> [Given records]:
- Opening Delimiter -

/-- READ NODE, RELEASE NODE and FORGET NODE (R154, R163, R167): the checks in their order and their effects. -/
def Obligations.NodeRequests : Prop :=
  (∀ (sel : Byte) (key : BitVec 32) (s : State), s.canTake (.readNode sel key) = true →
    ((1 < sel.toNat ∨ (sel = 0#8 ∧ 383 < key.toNat)) → exec (.readNode sel key) s = .next (s.answered 0x44 .badValue .empty)) ∧
    ((sel = 0#8 ∧ key.toNat ≤ 383) ∨ sel = 1#8 →
      (s.atu.op ≠ none → exec (.readNode sel key) s = .next (s.answered 0x44 .notReady .empty)) ∧
      (s.atu.op = none → ∃ f : Option FoundNode, exec (.readNode sel key) s = .next (s.answered 0x44 .ok (.nodeRecord s.nodes.length f)) ∧
        (sel = 0#8 → f.map (·.entry) = s.nodes[key.toNat]? ∧ ∀ n, f = some n → n.index = key.toNat) ∧
        (sel = 1#8 → (f = none ↔ ∀ y ∈ s.nodes, y.serial ≠ key) ∧ ∀ n, f = some n → n.entry.serial = key ∧ s.nodes[n.index]? = some n.entry) ∧
        ∀ n, f = some n → (n.point = none ↔ ∀ i : PointNo, ¬pointMatches s.points[i] n.entry.serial n.entry.zone) ∧
          ∀ p, n.point = some p → pointMatches s.points[p.index] n.entry.serial n.entry.zone ∧ p.kind = s.points[p.index].kind ∧
            p.account = s.points[p.index].account ∧
            (p.member = true ↔ ∃ m ∈ s.zones[n.entry.zone].members, m.account = p.account)))) ∧
  (∀ (x : Serial) (db : Byte) (s : State), s.canTake (.releaseNode x db) = true →
    (1 < db.toNat → exec (.releaseNode x db) s = .next (s.answered 0x45 .badValue .empty)) ∧
    (db.toNat ≤ 1 → s.atu.op ≠ none → exec (.releaseNode x db) s = .next (s.answered 0x45 .notReady .empty)) ∧
    (db.toNat ≤ 1 → s.atu.op = none → (∀ y ∈ s.nodes, y.serial ≠ x) →
      exec (.releaseNode x db) s = .next (s.answered 0x45 .badIndex .empty)) ∧
    ∀ l e rs z, db.toNat ≤ 1 → s.atu.op = none → s.nodes = l ++ e :: rs → e.serial = x → (∀ y ∈ l ++ rs, y.serial ≠ x) → z = s.zones[e.zone] →
      (e.state ≠ .halted → exec (.releaseNode x db) s = .next (s.answered 0x45 .wrongState .empty)) ∧
      (e.state = .halted → db = 0#8 → exec (.releaseNode x db) s = .next (((s.answered 0x45 .ok (.released x .discard e.tally)).withAtu
        { s.atu with discarded := min (s.atu.discarded + e.tally) (2 ^ 48 - 1) }).withNodes
        (l ++ { e with tally := 0, tallySaturated := false, state := .active } :: rs))) ∧
      (e.state = .halted → db = 1#8 →
        (z.state = .unused → exec (.releaseNode x db) s = .next (s.answered 0x45 .wrongState .empty)) ∧
        (z.state = .armed ∨ z.state = .queued ∨ z.state = .settling →
          exec (.releaseNode x db) s = .next (s.answered 0x45 .busy .empty)) ∧
        (z.state = .opened → exec (.releaseNode x db) s = .next (((s.answered 0x45 .ok (.released x .toPool e.tally)).withZones
          (s.zones.set e.zone { z with openU := ⟨min (z.openU.value + e.tally * 1000) (2 ^ 48 - 1),
            z.openU.saturated || decide (2 ^ 48 - 1 < z.openU.value + e.tally * 1000) || e.tallySaturated⟩ })).withNodes
          (l ++ { e with tally := 0, tallySaturated := false, state := .active } :: rs))))) ∧
  (∀ (x : Serial) (s : State), s.canTake (.forgetNode x) = true →
    (s.atu.op ≠ none → exec (.forgetNode x) s = .next (s.answered 0x46 .notReady .empty)) ∧
    (s.atu.op = none → (∀ y ∈ s.nodes, y.serial ≠ x) → exec (.forgetNode x) s = .next (s.answered 0x46 .badIndex .empty)) ∧
    ∀ l e rs, s.atu.op = none → s.nodes = l ++ e :: rs → e.serial = x → (∀ y ∈ l ++ rs, y.serial ≠ x) →
      (e.state = .halted → exec (.forgetNode x) s = .next (s.answered 0x46 .wrongState .empty)) ∧
      (e.state ≠ .halted → exec (.forgetNode x) s = .next ((s.withAtu { s.atu with op := some (.removal x .forget) }).withLink { s.link with
        receiver := .processTaken 0x46
        framesTaken := if s.link.receiver = .hunt then inc32 s.link.framesTaken else s.link.framesTaken })))

/-- WRITE POINT, CLEAR POINT and READ POINT (R164 to R166). -/
def Obligations.PointRequests : Prop :=
  (∀ (ib : Byte) (x : Serial) (zb kb ab : Byte) (f : Word16) (s : State), s.canTake (.writePoint ib x zb kb ab f) = true →
    (63 < ib.toNat → exec (.writePoint ib x zb kb ab f) s = .next (s.answered 0x30 .badIndex .empty)) ∧
    ∀ i : PointNo, ib.toNat = i.val →
      (((15 < zb.toNat ∧ zb ≠ 0xFF#8) ∨ 2 < kb.toNat ∨ ab = 0#8 ∨ 127 < ab.toNat ∨ f = 0#16) →
        exec (.writePoint ib x zb kb ab f) s = .next (s.answered 0x30 .badValue .empty)) ∧
      ∀ z k a, optionalZoneOf zb = some z → kindOf kb = some k → accountOf ab = some a → a ≠ 0 → f ≠ 0#16 →
        ((∃ j : PointNo, j ≠ i ∧ s.points[j].valid = true ∧ s.points[j].serial = x ∧
            (z = none ∨ s.points[j].zoneFilter = none ∨ s.points[j].zoneFilter = z)) →
          exec (.writePoint ib x zb kb ab f) s = .next (s.answered 0x30 .conflict .empty)) ∧
        ((∀ j : PointNo, j ≠ i → s.points[j].valid = true → s.points[j].serial = x →
            z ≠ none ∧ s.points[j].zoneFilter ≠ none ∧ s.points[j].zoneFilter ≠ z) →
          exec (.writePoint ib x zb kb ab f) s = .next ((s.answered 0x30 .ok (.point i ⟨true, x, z, k, a, f.toNat⟩)).withPoints
            (s.points.set i ⟨true, x, z, k, a, f.toNat⟩)))) ∧
  (∀ (ib : Byte) (s : State), s.canTake (.clearPoint ib) = true →
    (63 < ib.toNat → exec (.clearPoint ib) s = .next (s.answered 0x31 .badIndex .empty)) ∧
    ∀ i : PointNo, ib.toNat = i.val →
      exec (.clearPoint ib) s = .next ((s.answered 0x31 .ok (.pointIndex i)).withPoints (s.points.set i { s.points[i] with valid := false }))) ∧
  (∀ (ib : Byte) (s : State), s.canTake (.readPoint ib) = true →
    (63 < ib.toNat → exec (.readPoint ib) s = .next (s.answered 0x32 .badIndex .empty)) ∧
    ∀ i : PointNo, ib.toNat = i.val → ∃ n nd, exec (.readPoint ib) s = .next (s.answered 0x32 .ok (.pointRecord s.points[i] n nd)) ∧
      n = s.points.toList.countP (·.valid) ∧ (s.points[i].valid = false → nd = none) ∧
      (s.points[i].valid = true → s.atu.op = none → nd = (s.nodes.find? fun y => y.serial == s.points[i].serial).map fun y => (y.state, y.zone)))

/-! ### Settlement and ledgers -/

/-- SEN_TAKE_ZONE, GATHER and RELEASE (R23, R26, R41, R46): the queue head is taken, the closed interval is gathered, the settlement ends. That the
queue head is taken at an event of its own (log 26) and that the whole closing half is cleared (log 22) are the model's readings. -/
def Obligations.TakeGatherRelease : Prop :=
  (∀ (s : State) (z : ZoneNo) (rest : List ZoneNo), s.mainRuns = true → s.sen.stage = .idle → s.queue = z :: rest →
    exec .senTakeZone s = .next (((s.withQueue rest).withZones (s.zones.set z { s.zones[z] with state := .settling })).withSen
      ⟨if s.zones[z].closing.number = s.records[z].number then .release else .gather, some z, .empty⟩)) ∧
  (∀ (s : State) (z : ZoneNo), s.mainRuns = true → s.sen.stage = .gather → s.sen.zone = some z → ∃ g : Gathered,
    exec .gather s = .next (s.withSen ⟨.fixed, some z, ⟨some g, none, none, none, none⟩⟩) ∧
    (∀ b : BandNo, g.p[b] = ((List.finRange 8).map fun c : ChannelNo =>
        if s.channels[c].zone = some z then s.channels[c].closing.bands[b].value else 0).sum +
      (match s.zones[z].closing.terms.energies with
        | some e => e[b]
        | none => 0)) ∧
    g.estimated = ((List.finRange 8).map fun c : ChannelNo =>
      if s.channels[c].zone = some z then s.channels[c].closing.estimated.value else 0).sum ∧
    g.members = s.zones[z].members.map (fun m => ⟨m.account, m.area, m.closingW.value⟩) ∧ g.u = s.zones[z].closing.u.value ∧
    g.standing = s.zones[z].closing.terms.standing ∧ g.number = s.zones[z].closing.number ∧ g.cause = s.zones[z].closing.cause ∧
    g.cycle = s.zones[z].closing.cycle ∧ g.mode = s.zones[z].mode ∧ g.fixedShare = s.zones[z].fixedShare ∧
    (g.inputSaturated = true ↔ (∃ m ∈ s.zones[z].members, m.closingW.saturated = true) ∨ s.zones[z].closing.u.saturated = true ∨
      ∃ c : ChannelNo, s.channels[c].zone = some z ∧
        (s.channels[c].closing.estimated.saturated = true ∨ ∃ b : BandNo, s.channels[c].closing.bands[b].saturated = true))) ∧
  (∀ (s : State) (z : ZoneNo), s.mainRuns = true → s.sen.stage = .release → s.sen.zone = some z → ∃ t, exec .release s = .next t ∧
    t = (((s.withZones (s.zones.set z { s.zones[z] with
        state := .opened, closing := .zero, members := s.zones[z].members.map fun m => { m with closingW := .zero } })).withChannels
      t.channels).withLink { s.link with flags := { s.link.flags with settled := s.link.flags.settled ||| 1#16 <<< z.val } }).withSen
      ⟨.idle, none, .empty⟩ ∧
    ∀ c : ChannelNo, t.channels[c] =
      if s.channels[c].zone = some z then { s.channels[c] with closing := .zero } else s.channels[c])

/-- FIXED, CONSUMPTION, AREA and STANDING (R27, R30 to R34): the exact fixed and consumption parts, and the pools, recipients and weights of each
division, without units, and without members. -/
def Obligations.DivisionStages : Prop :=
  (∀ (s : State) (z : ZoneNo) (g : Gathered), s.mainRuns = true → s.sen.stage = .fixed → s.sen.zone = some z →
    s.sen.scratch.gathered = some g → ∃ f : FixedParts,
      exec .fixed s = .next (s.withSen ⟨.consumption, some z, { s.sen.scratch with fixed := some f }⟩) ∧
      ∀ b : BandNo, f.f[b] = g.p[b] * g.fixedShare / 1000 ∧ f.c[b] = g.p[b] - f.f[b] ∧
        (g.fixedShare ≤ 1000 → f.f[b] + f.c[b] = g.p[b]) ∧ (g.fixedShare = 0 → f.f[b] = 0) ∧ (g.fixedShare = 1000 → f.c[b] = 0)) ∧
  (∀ (s : State) (z : ZoneNo) (g : Gathered) (f : FixedParts), s.mainRuns = true → s.sen.stage = .consumption → s.sen.zone = some z →
    s.sen.scratch.gathered = some g → s.sen.scratch.fixed = some f → ∃ k : ConsumptionParts,
      exec .consumption s = .next (s.withSen ⟨.area, some z, { s.sen.scratch with consumption := some k }⟩) ∧
      (k.allArea = true ↔ g.members ≠ [] ∧ (∀ m ∈ g.members, m.w = 0) ∧ g.u = 0) ∧
      ∀ b : BandNo,
        (g.members = [] → k.shares[b] = [] ∧ k.unattributed[b] = 0 ∧ k.g[b] = g.p[b]) ∧
        (g.members ≠ [] → (∀ m ∈ g.members, m.w = 0) → g.u = 0 →
          k.shares[b] = List.replicate g.members.length 0 ∧ k.unattributed[b] = 0 ∧ k.g[b] = g.p[b]) ∧
        (g.members ≠ [] → ((∃ m ∈ g.members, m.w ≠ 0) ∨ g.u ≠ 0) →
          k.shares[b] ++ [k.unattributed[b]] = apportion f.c[b] (g.members.map (·.w) ++ [g.u]) ∧
          k.g[b] = f.f[b] + k.unattributed[b])) ∧
  (∀ (s : State) (z : ZoneNo) (g : Gathered) (k : ConsumptionParts), s.mainRuns = true → s.sen.stage = .area → s.sen.zone = some z →
    s.sen.scratch.gathered = some g → s.sen.scratch.consumption = some k → ∃ a : Bands (List Nat),
      exec .area s = .next (s.withSen ⟨.standing, some z, { s.sen.scratch with area := some a }⟩) ∧
      ∀ b : BandNo, (g.members = [] → a[b] = []) ∧ (g.members ≠ [] → a[b] = apportion k.g[b] (g.members.map (·.area)))) ∧
  (∀ (s : State) (z : ZoneNo) (g : Gathered), s.mainRuns = true → s.sen.stage = .standing → s.sen.zone = some z →
    s.sen.scratch.gathered = some g → ∃ x : Option (List Nat),
      exec .standing s = .next (s.withSen ⟨.post, some z, { s.sen.scratch with standing := x }⟩) ∧
      (g.standing = none → x = none) ∧
      ∀ charge, g.standing = some charge →
        (g.members = [] → x = some []) ∧ (g.members ≠ [] → x = some (apportion charge (g.members.map (·.area)))))


/-- The apportion operation (R28, R29): with a weight above 0 the shares add up to the pool, each is the floor of its part or one more, a
weight of 0 gives 0, and the extra units go to the largest remainders, the earlier recipient first. -/
def Obligations.ApportionExact : Prop :=
  ∀ (pool : Nat) (ws : List Nat), 0 < ws.sum →
    (apportion pool ws).length = ws.length ∧ (apportion pool ws).sum = pool ∧
    (∀ i w x : Nat, ws[i]? = some w → (apportion pool ws)[i]? = some x →
      (x = pool * w / ws.sum ∨ x = pool * w / ws.sum + 1) ∧ (w = 0 → x = 0)) ∧
    ∀ i j u v y : Nat, ws[i]? = some u → ws[j]? = some v → (apportion pool ws)[j]? = some y → y = pool * v / ws.sum + 1 →
      (pool * v % ws.sum < pool * u % ws.sum ∨ (pool * v % ws.sum = pool * u % ws.sum ∧ i < j)) →
      (apportion pool ws)[i]? = some (pool * u / ws.sum + 1)
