/-! Setting a field to the value it has changes nothing, and the last of two settings stands. -/

@[simp] theorem State.withLink_self : s.withLink s.link = s := rfl
@[simp] theorem State.withLink_twice (v w : Link) : (s.withLink v).withLink w = s.withLink w := rfl
@[simp] theorem State.withSsv_self : s.withSsv s.ssv = s := rfl
@[simp] theorem State.withSsv_twice (v w : Ssv) : (s.withSsv v).withSsv w = s.withSsv w := rfl
@[simp] theorem State.withAccounts_self : s.withAccounts s.accounts = s := rfl
@[simp] theorem State.withAccounts_twice (v w : Vector AccountState 128) : (s.withAccounts v).withAccounts w = s.withAccounts w := rfl
@[simp] theorem State.withZones_self : s.withZones s.zones = s := rfl
@[simp] theorem State.withZones_twice (v w : Vector Zone 16) : (s.withZones v).withZones w = s.withZones w := rfl
@[simp] theorem State.withPrices_self : s.withPrices s.prices = s := rfl
@[simp] theorem State.withPrices_twice (v w : ByMode (Bands Nat)) : (s.withPrices v).withPrices w = s.withPrices w := rfl
@[simp] theorem State.withBand_self : s.withBand s.band = s := rfl
@[simp] theorem State.withBand_twice (v w : BandNo) : (s.withBand v).withBand w = s.withBand w := rfl
@[simp] theorem State.withQueue_self : s.withQueue s.queue = s := rfl
@[simp] theorem State.withQueue_twice (v w : List ZoneNo) : (s.withQueue v).withQueue w = s.withQueue w := rfl
@[simp] theorem State.withRecords_self : s.withRecords s.records = s := rfl
@[simp] theorem State.withRecords_twice (v w : Vector SettlementRecord 16) : (s.withRecords v).withRecords w = s.withRecords w := rfl
@[simp] theorem State.withSen_self : s.withSen s.sen = s := rfl
@[simp] theorem State.withSen_twice (v w : Sen) : (s.withSen v).withSen w = s.withSen w := rfl
@[simp] theorem State.withLedgers_self : s.withLedgers s.ledgers = s := rfl
@[simp] theorem State.withLedgers_twice (v w : Vector Ledger 128) : (s.withLedgers v).withLedgers w = s.withLedgers w := rfl
@[simp] theorem State.withHouse_self : s.withHouse s.house = s := rfl
@[simp] theorem State.withHouse_twice (v w : House) : (s.withHouse v).withHouse w = s.withHouse w := rfl
@[simp] theorem State.withChannels_self : s.withChannels s.channels = s := rfl
@[simp] theorem State.withChannels_twice (v w : Vector Channel 8) : (s.withChannels v).withChannels w = s.withChannels w := rfl
@[simp] theorem State.withInputs_self : s.withInputs s.inputs = s := rfl
@[simp] theorem State.withInputs_twice (v w : Vector Input 8) : (s.withInputs v).withInputs w = s.withInputs w := rfl
@[simp] theorem State.withTcv_self : s.withTcv s.tcv = s := rfl
@[simp] theorem State.withTcv_twice (v w : Tcv) : (s.withTcv v).withTcv w = s.withTcv w := rfl
@[simp] theorem State.withAbm_self : s.withAbm s.abm = s := rfl
@[simp] theorem State.withAbm_twice (v w : Abm) : (s.withAbm v).withAbm w = s.withAbm w := rfl
@[simp] theorem State.withNodes_self : s.withNodes s.nodes = s := rfl
@[simp] theorem State.withNodes_twice (v w : List NodeEntry) : (s.withNodes v).withNodes w = s.withNodes w := rfl
@[simp] theorem State.withPoints_self : s.withPoints s.points = s := rfl
@[simp] theorem State.withPoints_twice (v w : Vector Point 64) : (s.withPoints v).withPoints w = s.withPoints w := rfl
@[simp] theorem State.withAtu_self : s.withAtu s.atu = s := rfl
@[simp] theorem State.withAtu_twice (v w : Atu) : (s.withAtu v).withAtu w = s.withAtu w := rfl
@[simp] theorem State.withFreeUses_self : s.withFreeUses s.freeUses = s := rfl
@[simp] theorem State.withFreeUses_twice (v w : Nat) : (s.withFreeUses v).withFreeUses w = s.withFreeUses w := rfl
@[simp] theorem State.withPending_self : s.withPending s.pending = s := rfl
@[simp] theorem State.withPending_twice (v w : List Instr) : (s.withPending v).withPending w = s.withPending w := rfl

end Sys2Proof.Machine
end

- Closing Delimiter -

> [Exercise directions]: Repeat, character for character, the lines of the material above from the line with "receiver := .processTaken 0x46" through the line with "0 → f ≠ 0#16 →".

> [Your response]:
        receiver := .processTaken 0x46
        framesTaken := if s.link.receiver = .hunt then inc32 s.link.framesTaken else s.link.framesTaken })))

/-- WRITE POINT, CLEAR POINT and READ POINT (R164 to R166). -/
def Obligations.PointRequests : Prop :=
  (∀ (ib : Byte) (x : Serial) (zb kb ab : Byte) (f : Word16) (s : State), s.canTake (.writePoint ib x zb kb ab f) = true →
    (63 < ib.toNat → exec (.writePoint ib x zb kb ab f) s = .next (s.answered 0x30 .badIndex .empty)) ∧
    ∀ i : PointNo, ib.toNat = i.val →
      (((15 < zb.toNat ∧ zb ≠ 0xFF#8) ∨ 2 < kb.toNat ∨ ab = 0#8 ∨ 127 < ab.toNat ∨ f = 0#16) →
        exec (.writePoint ib x zb kb ab f) s = .next (s.answered 0x30 .badValue .empty)) ∧
      ∀ z k a, optionalZoneOf zb = some z → kindOf kb = some k → accountOf ab = some a → a ≠ 0 → f ≠ 0#16 →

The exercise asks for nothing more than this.